1999 constitution: Senate considers 35 years for President, local government autonomy, 31 other amendments


The Senate has received the 33-item report on the fourth review of the 1999 Constitution of Nigeria.

The report tabled at the Red Chambers on Tuesday by Deputy Senate President, Ike Ekweremadu, proposes amendments which include reducing the powers of the FG in the exclusive legislative list, financial autonomy for local government and state legislature; and downward review of the minimum age for elective public officers, among others.

The report on constitution amendment bill was presented on Tuesday by the Deputy Senate President, Ike Ekweremadu.

The alteration bill appears to resolve the #NotTooYoungToRun campaign.

The bill now proposes 35 as the minimum age for the office of the President and being elected to the Senate; and 25 for the House of Representatives.

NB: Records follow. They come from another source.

-- ==== Sys2Proof/Tests/Slice0.lean ====
section
/-! SUPPORT. Tests: the checks of WellFormed, figures the spec writes out, one step of the part on small states, and
for every statement with hypotheses a state and operands that meet them (`witness_…`). -/

namespace Sys2Proof.Tests

-- One theorem at a time: elaborated side by side, the kernel's evaluations take more threads than the check's memory
-- limit has stacks for.
set_option Elab.async false

open Sys2Proof.Machine

/-! ### Well-formedness -/

def meterSpec : MeterSpec :=
  { tag := 10, kind := 0, upstream := 0, downstream := 1, modulus := 0, scale := 0, maxRate := 3600000, maxGap := none, channel := none }

def testsSpec : Tests := { learn := 7, weight := 3, burst := 2000, persist := 2, slack := 200, limit := 5000, settleLength := 1440 }

theorem test_wf_pulse_channel : (Instr.pulseFallingEdge 8).wellFormed = false ∧ (Instr.pulseRisingEdge 8 1).wellFormed = false ∧
    (Instr.pulseFallingEdge 7).wellFormed = true := by decide +kernel
theorem test_wf_frame_too_long : (Instr.frame 1 1 (List.replicate 251 0) 0).wellFormed = false ∧
    (Instr.tooLong 250).wellFormed = false ∧ (Instr.tooLong 251).wellFormed = true := by decide +kernel
theorem test_wf_received : (Instr.timeout (List.replicate 257 0)).wellFormed = false ∧
    (Instr.timeout (List.replicate 256 0)).wellFormed = true ∧ (Instr.charError (List.replicate 257 0) []).wellFormed = false ∧
    (Instr.charError (List.replicate 256 0) []).wellFormed = true := by decide +kernel
theorem test_wf_unknown_kind : (Instr.unknownKind 0x21 0).wellFormed = false ∧ (Instr.unknownKind 0x22 0).wellFormed = true := by decide +kernel
theorem test_wf_placement : (Instr.placement 0 0).wellFormed = false ∧ (Instr.placement 257 0).wellFormed = false ∧
    (Instr.placement 1 3).wellFormed = false ∧ (Instr.placement 256 2).wellFormed = true := by decide +kernel
theorem test_wf_two_byte_zone : (Instr.zoneDefine 0 65536).wellFormed = false ∧ (Instr.zoneStart 0 65536).wellFormed = false ∧
    (Instr.zoneStop 0 65536).wellFormed = false ∧ (Instr.zoneUndefine 0 65536).wellFormed = false ∧
    (Instr.surveyCancel 0 65536).wellFormed = false ∧ (Instr.rebaseline 0 65536).wellFormed = false ∧
    (Instr.baselineGet 0 65536).wellFormed = false ∧ (Instr.zoneStatus 0 65536).wellFormed = false ∧
    (Instr.dismiss 0 65536 false).wellFormed = false ∧ (Instr.confirm 0 65536 false).wellFormed = false ∧
    (Instr.repaired 0 65536 false).wellFormed = false ∧ (Instr.zoneDefine 0 65535).wellFormed = true := by decide +kernel
theorem test_wf_system_set :
    (Instr.systemSet 0 { slotLength := some 256, reserve := none, noticeMode := none, interval := none }).wellFormed = false := by decide +kernel
theorem test_wf_ack : (Instr.ack 0 65536 0).wellFormed = false ∧ (Instr.ack 0 0 256).wellFormed = false := by decide +kernel
theorem test_wf_clock_set : (Instr.clockSet 0 (some 4294967296) none).wellFormed = false ∧
    (Instr.clockSet 0 none (some 256)).wellFormed = false := by decide +kernel
theorem test_wf_survey : (Instr.surveyArm 0 1 { start := 4294967296, slots := 2, runLength := 1 }).wellFormed = false ∧
    (Instr.surveyArmReplace 0 1 { start := 0, slots := 256, runLength := 1 }).wellFormed = false := by decide +kernel
theorem test_wf_window :
    (Instr.zoneSetWindow 0 1 { start := 65536, slots := 2, runLength := none, delay := none }).wellFormed = false := by decide +kernel
theorem test_wf_allowance :
    (Instr.zoneSetAllowance 0 1 0 0 [{ tag := 4294967296, allowance := 1, weekdays := none, validUntil := none }]).wellFormed = false ∧
      (Instr.zoneSetAllowance 0 1 0 0
        (List.replicate 23 { tag := 0, allowance := 1, weekdays := none, validUntil := none })).wellFormed = false := by decide +kernel
theorem test_wf_tests : (Instr.zoneSetTests 0 1 { testsSpec with learn := 256 }).wellFormed = false := by decide +kernel
theorem test_wf_disturb : (Instr.disturb 0 1 4294967296 0).wellFormed = false := by decide +kernel
theorem test_wf_meter_define : (Instr.meterDefine 0 { meterSpec with maxRate := 4294967296 }).wellFormed = false ∧
    (Instr.meterDefine 0 meterSpec).wellFormed = true := by decide +kernel
theorem test_wf_meter_tag : (Instr.meterRetire 0 4294967296).wellFormed = false ∧ (Instr.meterCut 0 4294967296 0).wellFormed = false ∧
    (Instr.meterStatus 0 4294967296).wellFormed = false ∧ (Instr.meterExceptionsTag 0 4294967296).wellFormed = false ∧
    (Instr.meterExceptionsSweep 0 65536).wellFormed = false := by decide +kernel
theorem test_wf_readings : (Instr.readings 0 0 [{ tag := 0, offset := 8388608, forward := 0, reverse := none }]).wellFormed = false ∧
    (Instr.readings 0 0 (List.replicate 17 { tag := 0, offset := 0, forward := 0, reverse := none })).wellFormed = false := by decide +kernel
theorem test_wf_channel_set : (Instr.channelSet 0 0 { enable := none, width := none, noise := none }).wellFormed = false ∧
    (Instr.channelSet 0 256 { enable := some 1, width := some 1, noise := some 1 }).wellFormed = false ∧
    (Instr.channelSetRead 0 256).wellFormed = false := by decide +kernel
theorem test_wf_baseline_put : (Instr.baselinePut 0 1 2147483648 0 0).wellFormed = false ∧
    (Instr.baselinePut 0 1 0 256 0).wellFormed = false := by decide +kernel
theorem test_wf_selectors : (Instr.resultGet 0 1 256).wellFormed = false ∧ (Instr.profile 0 1 256).wellFormed = false ∧
    (Instr.rollcall 0 1 1 256).wellFormed = false := by decide +kernel
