-- ==== Sys2Proof/Config.lean ====
section
/-! DEFINITION. The named parameters of spec/00_scope.md R8 that the core's rules read.
INIT_MEM, INIT_REGS and PROGRAM_ORIGIN of R8 have their values in Machine/Platform.lean; no rule of a step reads them.
The spec leaves no instruction's result open, so the model has no free value. -/

namespace Sys2Proof

/-- `DECIMAL_MODE` (R8, decision D13): whether ADC and SBC obey D = 1 with the NMOS BCD rules or ignore D. -/
inductive DecimalMode where
  | nmos
  | binary
  deriving DecidableEq, Repr

/-- The parameters one machine is built with (R8). -/
structure Config where
  /-- `DECIMAL_MODE`, decision D13. -/
  decimalMode : DecimalMode
  /-- `JMP_IND_PAGE_WRAP`, decision D12: whether JMP (ind) reads the pointer's high byte from the pointer's own page. -/
  jmpIndPageWrap : Bool
  deriving DecidableEq, Repr

end Sys2Proof
end

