-- ==== Sys2Proof/Machine/Dispatch.lean ====
section
/-! DEFINITION. `exec`: one arm per constructor of Instr, each one direct call of that instruction's own meaning. -/

namespace Sys2Proof.Machine

/-- What executing an instruction does, PC at its opcode (spec/30_encoding.md R140, R141). -/
def exec (i : Instr) (s : State) : Host.Outcome State Fault Refusal :=
  match i with
  -- spec/40_load_store.md
  | .ldaImm b1 => Sys2Proof.Machine.execLdaImm b1 s
  | .ldaZp b1 => Sys2Proof.Machine.execLdaZp b1 s
  | .ldaZpX b1 => Sys2Proof.Machine.execLdaZpX b1 s
  | .ldaAbs addr => Sys2Proof.Machine.execLdaAbs addr s
  | .ldaAbsX addr => Sys2Proof.Machine.execLdaAbsX addr s
  | .ldaAbsY addr => Sys2Proof.Machine.execLdaAbsY addr s
  | .ldaIndX b1 => Sys2Proof.Machine.execLdaIndX b1 s
  | .ldaIndY b1 => Sys2Proof.Machine.execLdaIndY b1 s
  | .ldxImm b1 => Sys2Proof.Machine.execLdxImm b1 s
  | .ldxZp b1 => Sys2Proof.Machine.execLdxZp b1 s
  | .ldxZpY b1 => Sys2Proof.Machine.execLdxZpY b1 s
  | .ldxAbs addr => Sys2Proof.Machine.execLdxAbs addr s
  | .ldxAbsY addr => Sys2Proof.Machine.execLdxAbsY addr s
  | .ldyImm b1 => Sys2Proof.Machine.execLdyImm b1 s
  | .ldyZp b1 => Sys2Proof.Machine.execLdyZp b1 s
  | .ldyZpX b1 => Sys2Proof.Machine.execLdyZpX b1 s
  | .ldyAbs addr => Sys2Proof.Machine.execLdyAbs addr s
  | .ldyAbsX addr => Sys2Proof.Machine.execLdyAbsX addr s
  | .staZp b1 => Sys2Proof.Machine.execStaZp b1 s
  | .staZpX b1 => Sys2Proof.Machine.execStaZpX b1 s
  | .staAbs addr => Sys2Proof.Machine.execStaAbs addr s
  | .staAbsX addr => Sys2Proof.Machine.execStaAbsX addr s
  | .staAbsY addr => Sys2Proof.Machine.execStaAbsY addr s
  | .staIndX b1 => Sys2Proof.Machine.execStaIndX b1 s
  | .staIndY b1 => Sys2Proof.Machine.execStaIndY b1 s
  | .stxZp b1 => Sys2Proof.Machine.execStxZp b1 s
  | .stxZpY b1 => Sys2Proof.Machine.execStxZpY b1 s
  | .stxAbs addr => Sys2Proof.Machine.execStxAbs addr s
  | .styZp b1 => Sys2Proof.Machine.execStyZp b1 s
  | .styZpX b1 => Sys2Proof.Machine.execStyZpX b1 s
  | .styAbs addr => Sys2Proof.Machine.execStyAbs addr s
  -- spec/41_transfer_stack.md
  | .tax => Sys2Proof.Machine.execTax s
  | .tay => Sys2Proof.Machine.execTay s
  | .txa => Sys2Proof.Machine.execTxa s
  | .tya => Sys2Proof.Machine.execTya s
  | .tsx => Sys2Proof.Machine.execTsx s
  | .txs => Sys2Proof.Machine.execTxs s
  | .pha => Sys2Proof.Machine.execPha s
  | .php => Sys2Proof.Machine.execPhp s
  | .pla => Sys2Proof.Machine.execPla s
  | .plp => Sys2Proof.Machine.execPlp s
  -- spec/42_arithmetic.md
  | .adcImm b1 => Sys2Proof.Machine.execAdcImm b1 s
  | .adcZp b1 => Sys2Proof.Machine.execAdcZp b1 s
  | .adcZpX b1 => Sys2Proof.Machine.execAdcZpX b1 s
  | .adcAbs addr => Sys2Proof.Machine.execAdcAbs addr s
  | .adcAbsX addr => Sys2Proof.Machine.execAdcAbsX addr s
  | .adcAbsY addr => Sys2Proof.Machine.execAdcAbsY addr s
  | .adcIndX b1 => Sys2Proof.Machine.execAdcIndX b1 s
  | .adcIndY b1 => Sys2Proof.Machine.execAdcIndY b1 s
  | .sbcImm b1 => Sys2Proof.Machine.execSbcImm b1 s
  | .sbcZp b1 => Sys2Proof.Machine.execSbcZp b1 s
  | .sbcZpX b1 => Sys2Proof.Machine.execSbcZpX b1 s
  | .sbcAbs addr => Sys2Proof.Machine.execSbcAbs addr s
  | .sbcAbsX addr => Sys2Proof.Machine.execSbcAbsX addr s
  | .sbcAbsY addr => Sys2Proof.Machine.execSbcAbsY addr s
  | .sbcIndX b1 => Sys2Proof.Machine.execSbcIndX b1 s
  | .sbcIndY b1 => Sys2Proof.Machine.execSbcIndY b1 s
  | .cmpImm b1 => Sys2Proof.Machine.execCmpImm b1 s
  | .cmpZp b1 => Sys2Proof.Machine.execCmpZp b1 s
  | .cmpZpX b1 => Sys2Proof.Machine.execCmpZpX b1 s
  | .cmpAbs addr => Sys2Proof.Machine.execCmpAbs addr s
  | .cmpAbsX addr => Sys2Proof.Machine.execCmpAbsX addr s
  | .cmpAbsY addr => Sys2Proof.Machine.execCmpAbsY addr s
  | .cmpIndX b1 => Sys2Proof.Machine.execCmpIndX b1 s
  | .cmpIndY b1 => Sys2Proof.Machine.execCmpIndY b1 s
  | .cpxImm b1 => Sys2Proof.Machine.execCpxImm b1 s
  | .cpxZp b1 => Sys2Proof.Machine.execCpxZp b1 s
  | .cpxAbs addr => Sys2Proof.Machine.execCpxAbs addr s
  | .cpyImm b1 => Sys2Proof.Machine.execCpyImm b1 s
  | .cpyZp b1 => Sys2Proof.Machine.execCpyZp b1 s
  | .cpyAbs addr => Sys2Proof.Machine.execCpyAbs addr s
  | .incZp b1 => Sys2Proof.Machine.execIncZp b1 s
  | .incZpX b1 => Sys2Proof.Machine.execIncZpX b1 s
  | .incAbs addr => Sys2Proof.Machine.execIncAbs addr s
  | .incAbsX addr => Sys2Proof.Machine.execIncAbsX addr s
  | .decZp b1 => Sys2Proof.Machine.execDecZp b1 s
  | .decZpX b1 => Sys2Proof.Machine.execDecZpX b1 s
  | .decAbs addr => Sys2Proof.Machine.execDecAbs addr s
  | .decAbsX addr => Sys2Proof.Machine.execDecAbsX addr s
  | .inx => Sys2Proof.Machine.execInx s
  | .iny => Sys2Proof.Machine.execIny s
  | .dex => Sys2Proof.Machine.execDex s
  | .dey => Sys2Proof.Machine.execDey s
  -- spec/43_logic_shift.md
  | .andImm b1 => Sys2Proof.Machine.execAndImm b1 s
  | .andZp b1 => Sys2Proof.Machine.execAndZp b1 s
  | .andZpX b1 => Sys2Proof.Machine.execAndZpX b1 s
  | .andAbs addr => Sys2Proof.Machine.execAndAbs addr s
  | .andAbsX addr => Sys2Proof.Machine.execAndAbsX addr s
  | .andAbsY addr => Sys2Proof.Machine.execAndAbsY addr s
  | .andIndX b1 => Sys2Proof.Machine.execAndIndX b1 s
  | .andIndY b1 => Sys2Proof.Machine.execAndIndY b1 s
  | .oraImm b1 => Sys2Proof.Machine.execOraImm b1 s
  | .oraZp b1 => Sys2Proof.Machine.execOraZp b1 s
  | .oraZpX b1 => Sys2Proof.Machine.execOraZpX b1 s
  | .oraAbs addr => Sys2Proof.Machine.execOraAbs addr s
  | .oraAbsX addr => Sys2Proof.Machine.execOraAbsX addr s
  | .oraAbsY addr => Sys2Proof.Machine.execOraAbsY addr s
  | .oraIndX b1 => Sys2Proof.Machine.execOraIndX b1 s
  | .oraIndY b1 => Sys2Proof.Machine.execOraIndY b1 s
  | .eorImm b1 => Sys2Proof.Machine.execEorImm b1 s
  | .eorZp b1 => Sys2Proof.Machine.execEorZp b1 s
  | .eorZpX b1 => Sys2Proof.Machine.execEorZpX b1 s
  | .eorAbs addr => Sys2Proof.Machine.execEorAbs addr s
  | .eorAbsX addr => Sys2Proof.Machine.execEorAbsX addr s
  | .eorAbsY addr => Sys2Proof.Machine.execEorAbsY addr s
  | .eorIndX b1 => Sys2Proof.Machine.execEorIndX b1 s
  | .eorIndY b1 => Sys2Proof.Machine.execEorIndY b1 s
  | .bitZp b1 => Sys2Proof.Machine.execBitZp b1 s
  | .bitAbs addr => Sys2Proof.Machine.execBitAbs addr s
  | .aslAcc => Sys2Proof.Machine.execAslAcc s
  | .aslZp b1 => Sys2Proof.Machine.execAslZp b1 s
  | .aslZpX b1 => Sys2Proof.Machine.execAslZpX b1 s
  | .aslAbs addr => Sys2Proof.Machine.execAslAbs addr s
  | .aslAbsX addr => Sys2Proof.Machine.execAslAbsX addr s
  | .lsrAcc => Sys2Proof.Machine.execLsrAcc s
  | .lsrZp b1 => Sys2Proof.Machine.execLsrZp b1 s
  | .lsrZpX b1 => Sys2Proof.Machine.execLsrZpX b1 s
  | .lsrAbs addr => Sys2Proof.Machine.execLsrAbs addr s
  | .lsrAbsX addr => Sys2Proof.Machine.execLsrAbsX addr s
  | .rolAcc => Sys2Proof.Machine.execRolAcc s
  | .rolZp b1 => Sys2Proof.Machine.execRolZp b1 s
  | .rolZpX b1 => Sys2Proof.Machine.execRolZpX b1 s
  | .rolAbs addr => Sys2Proof.Machine.execRolAbs addr s
  | .rolAbsX addr => Sys2Proof.Machine.execRolAbsX addr s
  | .rorAcc => Sys2Proof.Machine.execRorAcc s
  | .rorZp b1 => Sys2Proof.Machine.execRorZp b1 s
  | .rorZpX b1 => Sys2Proof.Machine.execRorZpX b1 s
  | .rorAbs addr => Sys2Proof.Machine.execRorAbs addr s
  | .rorAbsX addr => Sys2Proof.Machine.execRorAbsX addr s
  -- spec/44_control.md
  | .jmpAbs addr => Sys2Proof.Machine.execJmpAbs addr s
  | .jmpInd ptr => Sys2Proof.Machine.execJmpInd ptr s
  | .jsr addr => Sys2Proof.Machine.execJsr addr s
  | .rts => Sys2Proof.Machine.execRts s
  | .rti => Sys2Proof.Machine.execRti s
  | .bcc disp => Sys2Proof.Machine.execBcc disp s
  | .bcs disp => Sys2Proof.Machine.execBcs disp s
  | .beq disp => Sys2Proof.Machine.execBeq disp s
  | .bne disp => Sys2Proof.Machine.execBne disp s
  | .bmi disp => Sys2Proof.Machine.execBmi disp s
  | .bpl disp => Sys2Proof.Machine.execBpl disp s
  | .bvc disp => Sys2Proof.Machine.execBvc disp s
  | .bvs disp => Sys2Proof.Machine.execBvs disp s
  -- spec/45_flags_system.md
  | .clc => Sys2Proof.Machine.execClc s
  | .cld => Sys2Proof.Machine.execCld s
  | .cli => Sys2Proof.Machine.execCli s
  | .clv => Sys2Proof.Machine.execClv s
  | .sec => Sys2Proof.Machine.execSec s
  | .sed => Sys2Proof.Machine.execSed s
  | .sei => Sys2Proof.Machine.execSei s
  | .nop => Sys2Proof.Machine.execNop s
  | .brk => Sys2Proof.Machine.execBrk s

end Sys2Proof.Machine
end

While the proposal calls for devolution of power to the states, by reviewing the content of the exclusive list, it fails to review the country’s revenue sharing system and power to control resources in various states.



The bill also seeks constitutional provision to compel president and governors to submit list of ministers and commissioners respectively, with portfolios and 35 per cent affirmative action for women, within 30 days of inauguration.

The bill also seeks to ensure that minister for the Federal Capital Territory is appointed from one of the six area councils that constitute Abuja, so that that FCT will be represented in the Federal Executive Council.

In seeking autonomy for local government areas, it proposes that only democratically elected councils can directly receive allocations from the federation accounts. In effect, the bill intends to abrogate state-LG joint-account system.

Originally, Ekweremadu’s report had 32 items. But Dino Melaye (APC-Kogi), added the 33rd item – proposal that the Independent National Electoral Commission (INEC) should conduct local government elections.

“How do we speak of local government autonomy, without addressing the foundation,” argued Melaye.

Also, the bill proposes that “anyone who has been sworn in as president or governor to complete the term of the elected president or governor cannot do more than a single term.”